→ YOUR ASSIGNMENT: Scan the data below for the string "isNoinit". Show every line where it turns up.

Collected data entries

-- ==== Sys2Proof/Machine/Disk.lean ====
section
/-! DEFINITION. The block-device adapter (46_block_adapter.md). -/

namespace Sys2Proof.Machine

/-- `STA_NOINIT`, bit 0 (30_encoding.md R98). -/
def staNoinit : Byte := 0x01

/-- `CTRL_SYNC` (R98). -/
def ctrlSync : Byte := 0x00

/-- `translate` for the error causes (R228). -/
def translate : Cause → DiskResult
  | .noCartridge | .notReady => .notReady
  | .timeout | .crc | .mismatch | .malformed | .illegal | .absent | .write | .cart | .probe => .error
  | .param => .paramError

/-- The drive is in range (R221). -/
def driveInRange (s : State) (drive : Byte) : Bool := decide (drive.toNat < s.cfg.nVolumes)

/-- `S.bind[d]` (10_state.md R38). -/
def State.isBound (s : State) (drive : Byte) : Bool := s.bound.getD drive.toNat false

/-- `S.disk_status[d].NOINIT` (R39). -/
def State.isNoinit (s : State) (drive : Byte) : Bool := s.noinit.getD drive.toNat true

/-- Write `S.disk_status[d].NOINIT`. -/
def setNoinit (drive : Byte) (v : Bool) : Op Unit :=
  upd fun s => { s with noinit := s.noinit.set drive.toNat v }

/-- `disk_initialize(drive)` (R222). -/
def diskInitialize (drive : Byte) : Op Byte := do
  let s ← get' id
  if !driveInRange s drive then pure staNoinit
  else if !s.isBound drive then pure staNoinit
  else if s.sess.ready then do
    setNoinit drive false
    pure 0
  else do
    let r ← attempt bringUpAgain
    match r with
    | .ok _ => do
      setNoinit drive false
      pure 0
    | .error _ => do
      setNoinit drive true
      pure staNoinit

/-- `disk_status(drive)` (R223): no state change. -/
def diskStatus (s : State) (drive : Byte) : Byte :=
  if !driveInRange s drive || !s.isBound drive || s.isNoinit drive then staNoinit else 0

/-- The checks of `disk_read` and `disk_write` before the card operation, in their order (R224, R268). -/
def diskCheck (s : State) (drive : Byte) (lba count : Word) : Option DiskResult :=
  if !driveInRange s drive then some .paramError
  else if !countOk count || !rangeOk lba count then some .paramError
  else if !s.isBound drive then some .notReady
  else if s.isNoinit drive then some .notReady
  else none

/-- `disk_read` and `disk_write`: check, run the card operation, translate; a session that was not ready sets the
drive's NOINIT bit (R224, R225). -/
def diskTransfer (drive : Byte) (lba count : Word) (op : Op Unit) : Op DiskResult := do
  let s ← get' id
  match diskCheck s drive lba count with
  | some r => pure r
  | none => do
    let r ← attempt op
    match r with
    | .ok _ => pure .ok
    | .error .notReady => do
      setNoinit drive true
      pure .notReady
    | .error c => pure (translate c)

/-- `disk_ioctl(drive, cmd, buf)` (R226): the buffer is not touched. -/
def diskIoctl (s : State) (drive cmd : Byte) : DiskResult :=
  if !driveInRange s drive then .paramError
  else if !s.isBound drive then .notReady
  else if cmd = ctrlSync then .ok
  else .paramError

/-- `bind(drive)` (R220). Binding a bound drive again changes nothing and returns ok, as the rule's prose says; its
pseudocode has no test for it, which the model puts behind the range check (DEDUCED, log 49). -/
def bindOp (drive : Byte) : Op Unit := do
  let s ← get' id
  if !driveInRange s drive then raise .param
  else if s.isBound drive then pure ()
  else if !s.probed || s.cartType.isNone then raise .noCartridge
  else if !s.sess.ready then raise .notReady
  else
    upd fun s => { s with
      bound := s.bound.set drive.toNat true, noinit := s.noinit.set drive.toNat false }

/-- `disk_initialize` as an instruction. -/
def execDiskInitialize (drive : Byte) (s : State) : Host.Outcome State Fault Refusal :=
  runHost (do
    let v ← diskInitialize drive
    pure (.status v)) s

/-- `disk_status` as an instruction. -/
def execDiskStatus (drive : Byte) (s : State) : Host.Outcome State Fault Refusal :=
  runHost (do
    let v ← get' fun s => diskStatus s drive
    pure (.status v)) s

/-- `disk_read` as an instruction. -/
def execDiskRead (drive : Byte) (buffer lba count : Word) (s : State) : Host.Outcome State Fault Refusal :=
  runHost (do
    let r ← diskTransfer drive lba count (cardRead buffer lba count)
    pure (.disk r)) s

/-- `disk_write` as an instruction. -/
def execDiskWrite (drive : Byte) (buffer lba count : Word) (s : State) : Host.Outcome State Fault Refusal :=
  runHost (do
    let r ← diskTransfer drive lba count (cardWrite buffer lba count)
    pure (.disk r)) s

/-- `disk_ioctl` as an instruction. -/
def execDiskIoctl (drive cmd : Byte) (_buf : Word) (s : State) : Host.Outcome State Fault Refusal :=
  runHost (do
    let r ← get' fun s => diskIoctl s drive cmd
    pure (.disk r)) s

/-- `bind` as an instruction. -/
def execBind (drive : Byte) (s : State) : Host.Outcome State Fault Refusal :=
  runHost (do bindOp drive; pure .ok) s

end Sys2Proof.Machine
end

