/-! ### What is left unchanged -/

/-- The parts of the state an operation may write. No operation writes the parameters, the request queue or the result. -/
structure Foot where
  /-- Oracle answers, free values, history, poll counter. -/
  log : Bool := false
  /-- The bit length of the port. -/
  line : Bool := false
  /-- The command engine's own registers: frame, response, prefix input, CRC7 register. -/
  engine : Bool := false
  /-- The CRC16 registers. -/
  lanes : Bool := false
  /-- The session but for the bit length. -/
  sess : Bool := false
  /-- The PI timing, its saved copy and the bus owner. -/
  bus : Bool := false
  /-- RAM, the cache and the DMA engine's registers. -/
  ram : Bool := false
  /-- The cartridge's sector buffer. -/
  buffer : Bool := false
  /-- The cartridge's identity. -/
  ident : Bool := false
  /-- The sequencer machines. -/
  seq : Bool := false
  /-- The byte swap. -/
  swap : Bool := false
  /-- The drive table. -/
  disk : Bool := false
  /-- Whether the family's `init` has succeeded. -/
  init : Bool := false
deriving DecidableEq, Repr

/-- One footprint lies in another. -/
def Foot.le (F G : Foot) : Bool :=
  (!F.log || G.log) && (!F.line || G.line) && (!F.engine || G.engine) && (!F.lanes || G.lanes)
    && (!F.sess || G.sess) && (!F.bus || G.bus) && (!F.ram || G.ram) && (!F.buffer || G.buffer)
    && (!F.ident || G.ident) && (!F.seq || G.seq) && (!F.swap || G.swap) && (!F.disk || G.disk)
    && (!F.init || G.init)

/-- The two states agree outside a footprint. -/
structure SameOn (F : Foot) (s t : State) : Prop where
  fixed : t.cfg = s.cfg ∧ t.port = s.port ∧ t.result = s.result
  log : F.log = false → t.env = s.env ∧ t.freeCount = s.freeCount ∧ t.hist = s.hist ∧ t.spinCount = s.spinCount
  line : F.line = false → t.sess.bitlen = s.sess.bitlen
  engine : F.engine = false → t.frame = s.frame ∧ t.resp = s.resp ∧ t.app = s.app ∧ t.crc7Acc = s.crc7Acc
  lanes : F.lanes = false → t.crc16Acc = s.crc16Acc
  sess : F.sess = false → { t.sess with bitlen := .b8 } = { s.sess with bitlen := BitLen.b8 }
  bus : F.bus = false → t.piDom = s.piDom ∧ t.nativeCfg = s.nativeCfg ∧ t.nativeSaved = s.nativeSaved ∧
    t.busOwner = s.busOwner
  ram : F.ram = false → t.phys = s.phys ∧ t.cache = s.cache
  dma : F.ram = false → t.dma = s.dma
  buffer : F.buffer = false → t.cb = s.cb
  ident : F.ident = false → t.probed = s.probed ∧ t.cartType = s.cartType
  seq : F.seq = false → t.seq = s.seq
  swap : F.swap = false → t.byteswap = s.byteswap
  disk : F.disk = false → t.bound = s.bound ∧ t.noinit = s.noinit
  init : F.init = false → t.initDone = s.initDone

/-- What a step leaves unchanged: all but a footprint and the result it returns. -/
def Kept (F : Foot) (s t : State) : Prop := SameOn F s { t with result := s.result }

/-- Every byte of RAM in both of its views, and every byte of the cartridge's buffer, reads as before. -/
def SameBytes (s t : State) : Prop :=
  ∀ a, t.hostByte a = s.hostByte a ∧ t.phys.read a = s.phys.read a ∧ t.cb.read a = s.cb.read a

namespace Foot

/-- An access: answers taken, events recorded, polls counted. -/
def access : Foot := { log := true }
/-- An access that may switch the bit length. -/
def clocked : Foot := { access with line := true }
/-- One exchange on the command line. -/
def exchange : Foot := { clocked with engine := true }
/-- A received block. -/
def receive : Foot := { clocked with lanes := true, buffer := true }
/-- A sent block. -/
def sendBlock : Foot := { clocked with lanes := true }
/-- An access that also writes the session. -/
def setting : Foot := { clocked with sess := true }
/-- A command that also writes the session. -/
def command : Foot := { exchange with sess := true }
/-- A bring-up over the wire. -/
def bringUp : Foot := { command with seq := true }
/-- A sector move. -/
def move : Foot := { access with ram := true, buffer := true }
/-- A cartridge command. -/
def cart : Foot := { access with buffer := true, swap := true }
/-- The transfer of a family whose cartridge does the framing. -/
def offload : Foot := { move with swap := true }
/-- The bracket alone. -/
def bracket : Foot := { access with bus := true }
/-- A streaming transfer inside its bracket. -/
def transfer : Foot := { command with lanes := true, ram := true, buffer := true, swap := true }
/-- Whatever the body of a card operation may write inside its bracket. -/
def inside : Foot := { transfer with seq := true }
/-- Whatever a card operation may write. -/
def card : Foot := { inside with bus := true, ident := true }
/-- Whatever `init` and `exit` may write. -/
def contract : Foot := { card with init := true }
/-- Whatever a disk operation may write. -/
def all : Foot := { card with disk := true }

end Foot

/-! ### What a run did -/

/-- What the block puts on the wire: a byte of the command line, or nibbles of the data lanes. -/
inductive Sent where
  | cmd (b : Byte)
  | dat (d : TxData)
deriving DecidableEq, Repr

/-- What a `CmdTx` or a `DatTx` event sends (00_scope.md R10). -/
def Event.sends : Event → Option Sent
  | .cmdTx b => some (.cmd b)
  | .datTx d => some (.dat d)
  | .piCfgWrite _ _ _ | .regRead _ _ | .regWrite _ _ | .cmdRxBit _ | .cmdRx _ | .datRx _ _
  | .datRxBit _ | .dmaToCart _ _ _ | .dmaFromCart _ _ _ | .cacheWb _ _ | .cacheWbInv _ _ | .cartCmd _ _ _ _ => none

/-- What a history sent, in order. -/
def sent (h : List Event) : List Sent := (h.filterMap Event.sends).reverse

/-- The address and the value of a `RegWrite` event. -/
def Event.written : Event → Option (Word × Word)
  | .regWrite a v => some (a, v)
  | .piCfgWrite _ _ _ | .regRead _ _ | .cmdTx _ | .cmdRxBit _ | .cmdRx _ | .datTx _ | .datRx _ _
  | .datRxBit _ | .dmaToCart _ _ _ | .dmaFromCart _ _ _ | .cacheWb _ _ | .cacheWbInv _ _ | .cartCmd _ _ _ _ => none

/-- The register writes of a history, in order. -/
def writes (h : List Event) : List (Word × Word) := (h.filterMap Event.written).reverse

/-- The code and the arguments of a `CartCmd` event. -/
def Event.cartCommand : Event → Option (Byte × Word × Word)
  | .cartCmd c a0 a1 _ => some (c, a0, a1)
  | .piCfgWrite _ _ _ | .regRead _ _ | .regWrite _ _ | .cmdTx _ | .cmdRxBit _ | .cmdRx _ | .datTx _ | .datRx _ _
  | .datRxBit _ | .dmaToCart _ _ _ | .dmaFromCart _ _ _ | .cacheWb _ _ | .cacheWbInv _ _ => none

/-- The cartridge commands of a history, in order. -/
def commands (h : List Event) : List (Byte × Word × Word) := (h.filterMap Event.cartCommand).reverse

/-- What an event says of the way of sectors and commands between the block and the cartridge: a sector's DMA, by its place
in RAM, or a cartridge command, by its code and arguments. -/
inductive Traffic where
  | toCart (ram : Nat)
  | fromCart (ram : Nat)
  | command (c : Byte × Word × Word)
deriving DecidableEq, Repr

/-- A `DmaToCart`, a `DmaFromCart` or a `CartCmd` event (00_scope.md R10). -/
def Event.traffic : Event → Option Traffic
  | .dmaToCart ram _ _ => some (.toCart ram)
  | .dmaFromCart _ ram _ => some (.fromCart ram)
  | .cartCmd c a0 a1 _ => some (.command (c, a0, a1))
  | .piCfgWrite _ _ _ | .regRead _ _ | .regWrite _ _ | .cmdTx _ | .cmdRxBit _ | .cmdRx _ | .datTx _ | .datRx _ _
  | .datRxBit _ | .cacheWb _ _ | .cacheWbInv _ _ => none

/-- The sectors moved and the commands issued in a history, in order. -/
def traffic (h : List Event) : List Traffic := (h.filterMap Event.traffic).reverse

/-- The byte of a `CmdTx` event. -/
def Event.cmdByte : Event → Option Byte
  | .cmdTx b => some b
  | .piCfgWrite _ _ _ | .regRead _ _ | .regWrite _ _ | .cmdRxBit _ | .cmdRx _ | .datTx _ | .datRx _ _ | .datRxBit _
  | .dmaToCart _ _ _ | .dmaFromCart _ _ _ | .cacheWb _ _ | .cacheWbInv _ _ | .cartCmd _ _ _ _ => none

/-- The bytes a history put on the command line, in order. -/
def cmdBytes (h : List Event) : List Byte := (h.filterMap Event.cmdByte).reverse

/-- The history after a step is the history before it with later events in front: nothing recorded is lost. -/
def Extends (s t : State) : Prop := ∃ new, t.hist = new ++ s.hist

/-- The outcome is a next state. -/
def Completes (o : Host.Outcome State Fault Refusal) : Prop := ∃ t, o = .next t

/-- `n` polls of a wait in a row, the counter at `c` before the first, that all answer none: from `s` to `t`, the counter
counted down after each (41_command_engine.md R124). -/
def misses {α : Type} (poll : Op (Option α)) : Nat → Nat → State → State → Prop
  | _, 0, s, t => t = s
  | c, n + 1, s, t => ∃ u, poll { s with spinCount := c } = .ok none u ∧
      misses poll (c - 1) n { u with spinCount := c - 1 } t

/-- The instructions of the command engine: the thirteen frames and the two operations over them (R125). -/
def usesEngine : Instr → Bool
  | .cmd0 | .cmd8 | .cmd55 _ _ | .acmd41 _ _ | .cmd2 | .cmd3 | .cmd7 _ _ | .acmd6 | .cmd6 | .cmd58 | .cmd12
  | .cmd18 _ _ | .cmd25 _ _ | .executeCommand _ _ | .sendAppCommand _ _ _ => true
  | .ccSdOp _ _ | .ccSectorSet _ _ | .ccRead _ _ | .ccWrite _ _ | .ccConfigSet _ _ | .ccConfigGet _ _
  | .computeCrc7 _ | .computeCrc16 _ | .init | .exit | .cardInit | .cardRead _ _ _ | .cardWrite _ _ _ | .cardStop
  | .setByteswap _ | .probe | .diskInitialize _ | .diskStatus _ | .diskRead _ _ _ _ | .diskWrite _ _ _ _
  | .diskIoctl _ _ _ | .bind _ | .acquire | .release => false

/-- The cartridge commands and their codes (R90). -/
def cartOperands : Instr → Option (Byte × Word × Word)
  | .ccSdOp a0 a1 => some (0x69, a0, a1)
  | .ccSectorSet a0 a1 => some (0x49, a0, a1)
  | .ccRead a0 a1 => some (0x73, a0, a1)
  | .ccWrite a0 a1 => some (0x53, a0, a1)
  | .ccConfigSet a0 a1 => some (0x43, a0, a1)
  | .ccConfigGet a0 a1 => some (0x63, a0, a1)
  | .cmd0 | .cmd8 | .cmd55 _ _ | .acmd41 _ _ | .cmd2 | .cmd3 | .cmd7 _ _ | .acmd6 | .cmd6 | .cmd58 | .cmd12
  | .cmd18 _ _ | .cmd25 _ _ | .computeCrc7 _ | .computeCrc16 _ | .executeCommand _ _ | .sendAppCommand _ _ _
  | .init | .exit | .cardInit | .cardRead _ _ _ | .cardWrite _ _ _ | .cardStop | .setByteswap _ | .probe
  | .diskInitialize _ | .diskStatus _ | .diskRead _ _ _ _ | .diskWrite _ _ _ _ | .diskIoctl _ _ _ | .bind _
  | .acquire | .release => none

/-- The adapter's answer to what a card operation returned (46_block_adapter.md R228). -/
def adapterResult : HostResult → DiskResult
  | .error c => translate c
  | .none | .ok | .crc7 _ | .crc16 _ _ | .version _ | .cart _ _ | .bufferSize _ | .family _ | .status _ | .disk _ => .ok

→ EXERCISE ANSWER:
def State.isNoinit (s : State) (drive : Byte) : Bool := s.noinit.getD drive.toNat true
  if !driveInRange s drive || !s.isBound drive || s.isNoinit drive then staNoinit else 0
  else if s.isNoinit drive then some .notReady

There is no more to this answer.